La montagne de l'enfer

Attention - Ce texte a été écrit au début des années 90 lors d’un atelier d’écriture dont je n’ai malheureusement pas conservé la trace du thème. Comme pratiquement tous les autres vieux textes présentés ici, il n’a pas été retouché : il a été tapé tel qu’il a été écrit, avec ses défauts.

La montagne de l’Enfer

« Embarquez dans la montagne de l’Enfer…le croisement génial entre la montagne russe et la maison hantée! »

Cela nous tentait beaucoup car, de tous les manèges, celui-là était le seul que nous n’avions jamais essayé, et pour cause : il était neuf. C’était sa première tournée depuis sa sortie de l’usine.

Nous avons donc embarqué avec empressement dans ce manège, espérant vivre des nouvelles émotions.

Le préposé, qui fixait ma boucle d’oreille en forme de tête de mort avec un serpent sortant des yeux, me dit : « Vous allez aimer ça… »

Moi et mon T-shirt d’Alice Cooper étions fins prêts. Mon petit frère suivit en me tenant la main. Le wagon dans lequel nous avons pris place avait la forme d’une tombe ouverte, et un squelette suspendu sur un fil d’acier se promenait du premier au dernier wagon en laissant tomber ses pieds sur la tête des passagers.

Le wagon démarra. Dans la section régulière de la montagne russe, j’ai découvert les courbes les plus audacieuses que j’aie jamais vues, défiant toutes les lois de la physique. Imaginez que vous roulez à 100 km/h et que vous preniez un angle droit sans diminuer votre vitesse. Un cardiaque ne pourrait survivre à de telles sensations. Je ne sais pas comment ils ont réussi ce tour de force, mais je sais m’incliner devant de tels magiciens.

Puis, nous sommes descendus en chute libre vers un visage monstrueux gigantesque, qui ouvrait et fermait une bouche abondamment garnie de dents. Mais évidemment, la mâchoire était synchronisée pour nous laisser passer.

De l’autre coté, ou plutôt, à l’intérieur, car c’est un tunnel figurant l’intérieur du monstre, tous ont été pris par une nausée, due à l’intense odeur de viande pourrie et de renfermé qui y régnait. Le wagon ralentit, puis tomba dans le vide à nouveau. Mon petit frère, qui est un amateur de gadgets, sortit de sa ceinture une petite lampe de poche, de style « scout », et éclaira l’intérieur.

Plusieurs crièrent de dégout en apercevant ce que le faisceau de la lampe de mon frère nous fit découvrir. Plusieurs corps de différents animaux : chats, chiens, oiseaux, et autres non identifiables, étaient suspendus au plafond, sur les murs, et il y en avait aussi beaucoup par terre, près des wagons, mais trop loin pour être à portée de nos mains.

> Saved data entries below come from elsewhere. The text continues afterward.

theorem applyStep_keeps {fs : Nat} (hm : Within (Field.routed ||| Field.sessions ||| Field.staged ||| Field.lives ||| Field.cmds ||| Field.firmware ||| Field.image ||| Field.links ||| Field.fabric ||| Field.ports ||| Field.motors ||| Field.valves ||| Field.cal ||| Field.thermal ||| Field.streams ||| Field.can) fs) {a0 : Chip} (fromFloor : Bool) (c : Chip) (h0 : Keeps fs a0 c) : Keeps fs a0 (Chip.applyStep fromFloor c) := by
  unfold Chip.applyStep
  repeat' first
    | (clear_value *; apply Touches.mk <;> intro hn <;> first | with_reducible rfl | exact hm.out hn rfl)
    | extract_lets
    | with_reducible refine Keeps.ite ?_ ?_
    | with_reducible exact h0
    | with_reducible exact Keeps.refl _
    | with_reducible apply fitVact_keeps (hm.sub (by decide))
    | with_reducible apply powerLimit_keeps (hm.sub (by decide))
    | with_reducible apply fire_keeps (hm.sub (by decide))
    | with_reducible apply setThermal_keeps (hm.sub (by decide))

theorem takeStep_keeps {fs : Nat} (hm : Within (Field.routed ||| Field.sessions ||| Field.staged ||| Field.lives ||| Field.cmds ||| Field.firmware ||| Field.image ||| Field.links ||| Field.fabric ||| Field.ports ||| Field.motors ||| Field.valves ||| Field.cal ||| Field.thermal ||| Field.streams ||| Field.can) fs) {a0 : Chip} (c : Chip) (h0 : Keeps fs a0 c) : Keeps fs a0 (Chip.takeStep c) := by
  unfold Chip.takeStep
  repeat' first
    | (clear_value *; apply Touches.mk <;> intro hn <;> first | with_reducible rfl | exact hm.out hn rfl)
    | extract_lets
    | with_reducible refine Keeps.ite ?_ ?_
    | with_reducible exact h0
    | with_reducible exact Keeps.refl _
    | with_reducible apply applyStep_keeps (hm.sub (by decide))
    | with_reducible apply setThermal_keeps (hm.sub (by decide))

theorem undoStep_keeps {fs : Nat} (hm : Within (Field.routed ||| Field.sessions ||| Field.staged ||| Field.lives ||| Field.cmds ||| Field.firmware ||| Field.image ||| Field.links ||| Field.fabric ||| Field.ports ||| Field.motors ||| Field.valves ||| Field.cal ||| Field.thermal ||| Field.streams ||| Field.can) fs) {a0 : Chip} (c : Chip) (h0 : Keeps fs a0 c) : Keeps fs a0 (Chip.undoStep c) := by
  unfold Chip.undoStep
  repeat' first
    | (clear_value *; apply Touches.mk <;> intro hn <;> first | with_reducible rfl | exact hm.out hn rfl)
    | extract_lets
    | with_reducible refine Keeps.ite ?_ ?_
    | with_reducible exact h0
    | with_reducible exact Keeps.refl _
    | with_reducible apply applyStep_keeps (hm.sub (by decide))
    | with_reducible apply setThermal_keeps (hm.sub (by decide))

J’ai d’abord pensé que c’était du faux, mais pourquoi auraient-ils mis du faux dans cet endroit où il fait tellement noir, qu’on ne peut que se concentrer sur les mouvements du wagon, car on ne voyait même pas le wagon de devant?

Puis de nouveau, le wagon descendit, à 90 degrés. Nous entendions des cris d’effroi et de terreur, suivis de bruits secs, de craquements, que nous avions d’ailleurs entendus de l’extérieur, avant d’entrer dans le manège. Son équilibre repris, mon frère éclaira vers l’arrière du train, car le dernier wagon était plus près de nous que le premier, et je vis, en même temps que lui, un homme en salopette de travail qui ramassait une tête ensanglantée à quelques mètres du rail. L’homme regarda dans notre direction et nous pointa du doigt. Au même moment, le chariot se mit à ralentir. L’homme en salopette se dirigea vers nous, pendant qu’un autre homme prit la tête et la jeta dans un trou où, quelques instants après, se glissa une autre tête qui elle, hurlait « au secours! ».

L’homme en salopette avait une démarche lourde et saccadée. Il marchait comme un singe. Je tentai alors quelque chose de fou, qui probablement nous sauva la vie : je pris le lampe de poche et la tirai derrière l’homme en salopette. Il la ramassa, car nous vîmes tous le point lumineux s’élever du sol. Le chariot repartit, et un énorme choc sur le côté nous fit glisser latéralement sur la droite. Nous heurtâmes une toile épaisse puis le jour apparut; nous étions sur les rails, faisant encore quelques mètres avant de nous arrêter.

À la sortie, mon frère me dit « on retourne-tu chercher ma lampe de poche? ».